- [THE TASK]:
Your task is to reproduce exactly the lines that run from the beginning of the data through the line where "by_cases hidx : i < 22" appears.

- [ENTRIES SHOWN]:
-- ==== Sys2Proof/Proofs/MatchMask.lean ====
section
/-! PROOF. The match and mask of each access-word row (30_encoding.md R62): masking an access word keeps its first byte
and, of `DATA`, the half that the row fixes, which is what the decoder looks at. -/

namespace Sys2Proof.Machine

open Sys2Proof.Safety

/-! ### A word by its fields (R60) -/

/-- The fields of an access word are all of it. -/
theorem accWord_fields {w : AccWord} (h : accBit22 w = false) : accWord (accW w) (accIdx w) (accData w) = w := by
  refine BitVec.eq_of_getLsbD_eq fun i hi => ?_
  rw [getLsbD_accWord, accIdx, accData, BitVec.getLsbD_extractLsb',
    BitVec.getLsbD_extractLsb']
  by_cases hdata : i < 16
  · simp [hdata]
  by_cases hidx : i < 22
  · simp [hdata, hidx, show i - 16 < 6 by omega, show 16 + (i - 16) = i by omega]
  by_cases hzero : i = 22
  · subst hzero
    simpa [accBit22] using h
  · obtain rfl : i = 23 := by omega
    simp [accW]

/-- The first byte of an access word says: this access, this register. -/
structure HeadIs (w : AccWord) (wr : Bool) (idx : Idx) : Prop where
  access : accW w = wr
  bit22 : accBit22 w = false
  index : accIdx w = idx

theorem headIs_accWord (wr : Bool) (idx : Idx) (data : U16) : HeadIs (accWord wr idx data) wr idx :=
  ⟨accW_accWord .., accBit22_accWord .., accIdx_accWord ..⟩

theorem eq_accWord_iff {w : AccWord} {wr : Bool} {idx : Idx} {data : U16} :
    w = accWord wr idx data ↔ HeadIs w wr idx ∧ accData w = data := by
  constructor
  · rintro rfl
    exact ⟨headIs_accWord .., accData_accWord ..⟩
  · rintro ⟨⟨rfl, hzero, rfl⟩, rfl⟩
    exact (accWord_fields hzero).symm

/-! ### Masking (R62) -/

/-- The mask that keeps the first byte of an access word and the bits `dm` of its `DATA`. -/
def headMask (dm : U16) : AccWord := 0xFF#8 ++ dm

/-- A mask that keeps the first byte leaves the access and its register, and masks `DATA`. -/
theorem and_headMask_fields (w : AccWord) (dm : U16) :
    accW (w &&& headMask dm) = accW w ∧ accBit22 (w &&& headMask dm) = accBit22 w ∧
      accIdx (w &&& headMask dm) = accIdx w ∧ accData (w &&& headMask dm) = accData w &&& dm := by
  have hbit (i : Nat) (hi : i < 8) : (headMask dm).getLsbD (16 + i) = true := by
    change BitVec.getLsbD (w := 8 + 16) (0xFF#8 ++ dm) (16 + i) = true
    rw [BitVec.getLsbD_append, if_neg (by omega), Nat.add_sub_cancel_left]
    interval_cases i <;> rfl
  have hdata : accData (headMask dm) = dm := BitVec.extractLsb'_append_eq_right
  refine ⟨?_, ?_, ?_, ?_⟩
  · rw [accW, BitVec.getLsbD_and, hbit 7 (by decide), Bool.and_true, accW]
  · rw [accBit22, BitVec.getLsbD_and, hbit 6 (by decide), Bool.and_true, accBit22]
  · ext i hi
    rw [accIdx, accIdx, BitVec.getElem_extractLsb', BitVec.getElem_extractLsb', BitVec.getLsbD_and,
      hbit i (by omega), Bool.and_true]
  · rw [accData, BitVec.extractLsb'_and]
    exact congrArg (accData w &&& ·) hdata

theorem and_headMask_eq_iff {w : AccWord} {wr : Bool} {idx : Idx} {data dm : U16} :
    w &&& headMask dm = accWord wr idx data ↔ HeadIs w wr idx ∧ accData w &&& dm = data := by
  obtain ⟨haccess, hzero, hidx, hdata⟩ := and_headMask_fields w dm
  rw [eq_accWord_iff, hdata]
  refine and_congr_left fun _ => ⟨fun h => ⟨?_, ?_, ?_⟩, fun h => ⟨?_, ?_, ?_⟩⟩
  · rw [← haccess, h.access]
  · rw [← hzero, h.bit22]
  · rw [← hidx, h.index]
  · rw [haccess, h.access]
  · rw [hzero, h.bit22]
  · rw [hidx, h.index]

theorem hi8_and (v m : U16) : hi8 (v &&& m) = hi8 v &&& hi8 m := BitVec.extractLsb'_and

theorem lo8_and (v m : U16) : lo8 (v &&& m) = lo8 v &&& lo8 m := BitVec.extractLsb'_and

theorem eq_be16_iff {v : U16} {h l : Byte} : v = be16 h l ↔ hi8 v = h ∧ lo8 v = l := by
  constructor
  · rintro rfl
    exact ⟨hi8_be16 h l, lo8_be16 h l⟩
  · rintro ⟨rfl, rfl⟩
    exact (be16_hi8_lo8 v).symm

/-- The low half of `DATA` alone. -/
theorem and_low_eq_iff {v : U16} {l : Byte} : v &&& 0x00FF#16 = be16 0x00#8 l ↔ lo8 v = l := by
  have hhigh : hi8 v &&& hi8 0x00FF#16 = 0x00#8 := BitVec.and_zero
  have hlow : lo8 v &&& lo8 0x00FF#16 = lo8 v := BitVec.and_allOnes
  rw [eq_be16_iff, hi8_and, lo8_and, hhigh, hlow]
  exact and_iff_right rfl

/-- The high half of `DATA` alone. -/
theorem and_high_eq_iff {v : U16} {h : Byte} : v &&& 0xFF00#16 = be16 h 0x00#8 ↔ hi8 v = h := by
  have hhigh : hi8 v &&& hi8 0xFF00#16 = hi8 v := BitVec.and_allOnes
  have hlow : lo8 v &&& lo8 0xFF00#16 = 0x00#8 := BitVec.and_zero
  rw [eq_be16_iff, hi8_and, lo8_and, hhigh, hlow]
  exact and_iff_left rfl

/-- A row that fixes the register alone. -/
theorem and_mask_register_iff {w : AccWord} {wr : Bool} {idx : Idx} :
    w &&& 0xFF0000#24 = accWord wr idx 0x0000#16 ↔ HeadIs w wr idx :=
  and_headMask_eq_iff.trans (and_iff_left BitVec.and_zero)

/-- A row that fixes the low half of `DATA`: the commands (R63). -/
theorem and_mask_command_iff {w : AccWord} {code : Byte} :
    w &&& 0xFF00FF#24 = accWord true idxCmd (be16 0x00#8 code) ↔ HeadIs w true idxCmd ∧ lo8 (accData w) = code :=
  and_headMask_eq_iff.trans (and_congr_right fun _ => and_low_eq_iff)

/-- A row that fixes the high half of `DATA`: the opcodes (R66). -/
theorem and_mask_opcode_iff {w : AccWord} {op : Byte} :
    w &&& 0xFFFF00#24 = accWord true idxTxreq (be16 op 0x00#8) ↔ HeadIs w true idxTxreq ∧ hi8 (accData w) = op :=
  and_headMask_eq_iff.trans (and_congr_right fun _ => and_high_eq_iff)

/-! ### What the decoder answers, as a relation (R61) -/

/-- A write of `v` to a register spells an instruction. -/
inductive WriteSpells (v : U16) : Idx → Instr → Prop where
  | rxclr (h : lo8 v = codeRxclr) : WriteSpells v idxCmd .rxclr
  | validate (h : lo8 v = codeValidate) : WriteSpells v idxCmd .validate
  | softrst (h : lo8 v = codeSoftrst) : WriteSpells v idxCmd .softrst
  | push : WriteSpells v idxRxdata (.push (lo8 v))
  | encMode (h : hi8 v = opChangeMode) : WriteSpells v idxTxreq (.encMode (lo8 v))
  | encRead (h : hi8 v = opRequestRead) : WriteSpells v idxTxreq (.encRead (lo8 v))
  | encSleep (h : hi8 v = opSetSleep) : WriteSpells v idxTxreq (.encSleep (lo8 v))

theorem decodeWrite_eq_op_iff {idx : Idx} {v : U16} {j : Instr} : decodeWrite idx v = .op j ↔ WriteSpells v idx j := by
  constructor
  · intro h
    unfold decodeWrite at h
    split_ifs at h with hcmd hrxclr hvalidate hsoftrst hrxdata htxreq hmode hread hsleep
    all_goals cases h
    · exact hcmd ▸ .rxclr hrxclr
    · exact hcmd ▸ .validate hvalidate
    · exact hcmd ▸ .softrst hsoftrst
    · exact hrxdata ▸ .push
    · exact htxreq ▸ .encMode hmode
    · exact htxreq ▸ .encRead hread
    · exact htxreq ▸ .encSleep hsleep
  · intro h
    cases h with
    | push => rfl
    | rxclr h | validate h | softrst h | encMode h | encRead h | encSleep h =>
      rw [decodeWrite, h]
      rfl

/-- A word whose first byte is a write decodes as that write. -/
theorem HeadIs.decodeAcc_write {w : AccWord} {idx : Idx} (h : HeadIs w true idx) :
    decodeAcc w = decodeWrite idx (accData w) := by
  rw [decodeAcc, h.bit22, if_neg Bool.false_ne_true, h.access, if_pos rfl, h.index]

/-- A word whose first byte is a read decodes as that read. -/
theorem HeadIs.decodeAcc_read {w : AccWord} {idx : Idx} (h : HeadIs w false idx) : decodeAcc w = decodeRead idx := by
  rw [decodeAcc, h.bit22, if_neg Bool.false_ne_true, h.access, if_neg Bool.false_ne_true, h.index]

/-- A word that decodes to a row is a read or a write of some register. -/
theorem decodeAcc_eq_op {w : AccWord} {j : Instr} (h : decodeAcc w = .op j) :
    (∃ idx, HeadIs w false idx ∧ decodeRead idx = .op j) ∨
      ∃ idx, HeadIs w true idx ∧ WriteSpells (accData w) idx j := by
  have hzero : accBit22 w = false := by
    cases hset : accBit22 w with
    | false => rfl
    | true => cases (decodeAcc_bit22 hset).symm.trans h
  cases hw : accW w with
  | false =>
    have hhead : HeadIs w false (accIdx w) := ⟨hw, hzero, rfl⟩
    exact .inl ⟨accIdx w, hhead, hhead.decodeAcc_read.symm.trans h⟩
  | true =>
    have hhead : HeadIs w true (accIdx w) := ⟨hw, hzero, rfl⟩
    exact .inr ⟨accIdx w, hhead, decodeWrite_eq_op_iff.mp (hhead.decodeAcc_write.symm.trans h)⟩

/-! ### The rows of reads -/

/-- The row of a read fixes the register it reads. -/
theorem accRow_of_decodeRead {idx : Idx} {j : Instr} (h : decodeRead idx = .op j) :
    j ∈ readOps ∧ accRow j = some (accWord false idx 0x0000#16, 0xFF0000#24) := by
  obtain rfl | rfl | rfl | ⟨k, rfl⟩ | ⟨k, rfl⟩ | hillegal := readIndex_cases idx
  · cases h; exact ⟨by simp [readOps], rfl⟩
  · cases h; exact ⟨by simp [readOps], rfl⟩
  · cases h; exact ⟨by simp [readOps], rfl⟩
  · fin_cases k <;> cases h <;> exact ⟨by simp [readOps], rfl⟩
  · fin_cases k <;> cases h <;> exact ⟨by simp [readOps], rfl⟩
  · cases (decodeRead_illegal idx hillegal).symm.trans h

/-- Every read is the read of some register. -/
theorem exists_decodeRead {i : Instr} (h : i ∈ readOps) : ∃ idx, decodeRead idx = .op i := by
  have hencode : ∃ idx, encode i = accBytes (accWord false idx 0x0000#16) := by fin_cases h <;> exact ⟨_, rfl⟩
  obtain ⟨idx, he⟩ := hencode
  exact ⟨idx, by rw [← decode_encode, he, decode_accWord_read]⟩

/-! ### Both directions of R62 -/

/-- A word under the mask of a row with the row's match decodes to that row. -/
theorem exists_decodeAcc_of_and_mask {w : AccWord} {i : Instr} {mt mk : AccWord} (hrow : accRow i = some (mt, mk))
    (hw : w &&& mk = mt) : ∃ j, decodeAcc w = .op j ∧ accRow j = some (mt, mk) := by
  have command (code : Byte) {j : Instr} (hw : w &&& 0xFF00FF#24 = accWord true idxCmd (be16 0x00#8 code))
      (hj : lo8 (accData w) = code → WriteSpells (accData w) idxCmd j) : decodeAcc w = .op j := by
    obtain ⟨hhead, hcode⟩ := and_mask_command_iff.mp hw
    rw [hhead.decodeAcc_write, decodeWrite_eq_op_iff.mpr (hj hcode)]
  have opcode (op : Byte) {j : Instr} (hw : w &&& 0xFFFF00#24 = accWord true idxTxreq (be16 op 0x00#8))
      (hj : hi8 (accData w) = op → WriteSpells (accData w) idxTxreq j) : decodeAcc w = .op j := by
    obtain ⟨hhead, hop⟩ := and_mask_opcode_iff.mp hw
    rw [hhead.decodeAcc_write, decodeWrite_eq_op_iff.mpr (hj hop)]
  have read (hi : i ∈ readOps) : ∃ j, decodeAcc w = .op j ∧ accRow j = some (mt, mk) := by
    obtain ⟨idx, hd⟩ := exists_decodeRead hi
    obtain ⟨-, hmatch⟩ := accRow_of_decodeRead hd
    cases hrow.symm.trans hmatch
    exact ⟨i, (and_mask_register_iff.mp hw).decodeAcc_read.trans hd, hrow⟩
  cases i with
  | rxclr => cases hrow; exact ⟨.rxclr, command codeRxclr hw .rxclr, rfl⟩
  | validate => cases hrow; exact ⟨.validate, command codeValidate hw .validate, rfl⟩
  | softrst => cases hrow; exact ⟨.softrst, command codeSoftrst hw .softrst, rfl⟩
  | push =>
    cases hrow
    have hhead : HeadIs w true idxRxdata := and_mask_register_iff.mp hw
    exact ⟨.push (lo8 (accData w)), by rw [hhead.decodeAcc_write, decodeWrite_eq_op_iff.mpr .push], rfl⟩
  | encMode => cases hrow; exact ⟨_, opcode opChangeMode hw .encMode, rfl⟩
  | encRead => cases hrow; exact ⟨_, opcode opRequestRead hw .encRead, rfl⟩
  | encSleep => cases hrow; exact ⟨_, opcode opSetSleep hw .encSleep, rfl⟩
  | cframeChangeMode | cframeRequestReadPassive | cframeSetSleep | mframe => cases hrow
  | _ => exact read (by simp [readOps])

/-- A word that decodes to a row has the row's match under the row's mask. -/
theorem and_mask_of_decodeAcc {w : AccWord} {j : Instr} {mt mk : AccWord} (hd : decodeAcc w = .op j)
    (hrow : accRow j = some (mt, mk)) : w &&& mk = mt := by
  obtain ⟨idx, hhead, hread⟩ | ⟨idx, hhead, hspells⟩ := decodeAcc_eq_op hd
  · obtain ⟨-, hmatch⟩ := accRow_of_decodeRead hread
    cases hrow.symm.trans hmatch
    exact and_mask_register_iff.mpr hhead
  · cases hspells with
    | rxclr h | validate h | softrst h => cases hrow; exact and_mask_command_iff.mpr ⟨hhead, h⟩
    | push => cases hrow; exact and_mask_register_iff.mpr hhead
    | encMode h | encRead h | encSleep h => cases hrow; exact and_mask_opcode_iff.mpr ⟨hhead, h⟩

/-- The operand of a row that has one is the low byte of the word. -/
theorem operand_of_decodeAcc {w : AccWord} {j : Instr} {b : Byte} (hd : decodeAcc w = .op j)
    (hj : j = .push b ∨ j = .encMode b ∨ j = .encRead b ∨ j = .encSleep b) : b.toNat = w.toNat % 256 := by
  have hlow : (lo8 (accData w)).toNat = w.toNat % 256 := by
    rw [lo8_toNat, accData, BitVec.extractLsb'_toNat, Nat.shiftRight_zero, Nat.mod_mod_of_dvd _ (by decide)]
  have hoperand : b = lo8 (accData w) := by
    obtain ⟨idx, -, hread⟩ | ⟨idx, -, hspells⟩ := decodeAcc_eq_op hd
    · obtain ⟨hmem, -⟩ := accRow_of_decodeRead hread
      obtain rfl | rfl | rfl | rfl := hj <;> simp [readOps] at hmem
    · cases hspells with
      | rxclr | validate | softrst => simp at hj
      | push | encMode | encRead | encSleep => simpa [eq_comm] using hj
  rw [hoperand, hlow]

/-- Settles O2: masking tests the fields that the decoder tests, and the operand is the half of `DATA` that no mask
keeps. -/
theorem accessWordSpellsRowOfMatchAndMask : Obligations.AccessWordSpellsRowOfMatchAndMask := by
  intro w i mt mk hrow
  refine ⟨⟨exists_decodeAcc_of_and_mask hrow, fun ⟨j, hd, hj⟩ => and_mask_of_decodeAcc hd hj⟩, fun b hd => ?_⟩
  obtain hd | hd | hd | hd := hd
  · exact operand_of_decodeAcc hd (.inl rfl)
  · exact operand_of_decodeAcc hd (.inr (.inl rfl))
  · exact operand_of_decodeAcc hd (.inr (.inr (.inl rfl)))
  · exact operand_of_decodeAcc hd (.inr (.inr (.inr rfl)))

end Sys2Proof.Machine
end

- [EXPECTED ANSWER]:
-- ==== Sys2Proof/Proofs/MatchMask.lean ====
section
/-! PROOF. The match and mask of each access-word row (30_encoding.md R62): masking an access word keeps its first byte
and, of `DATA`, the half that the row fixes, which is what the decoder looks at. -/

namespace Sys2Proof.Machine

open Sys2Proof.Safety

/-! ### A word by its fields (R60) -/

/-- The fields of an access word are all of it. -/
theorem accWord_fields {w : AccWord} (h : accBit22 w = false) : accWord (accW w) (accIdx w) (accData w) = w := by
  refine BitVec.eq_of_getLsbD_eq fun i hi => ?_
  rw [getLsbD_accWord, accIdx, accData, BitVec.getLsbD_extractLsb',
    BitVec.getLsbD_extractLsb']
  by_cases hdata : i < 16
  · simp [hdata]
  by_cases hidx : i < 22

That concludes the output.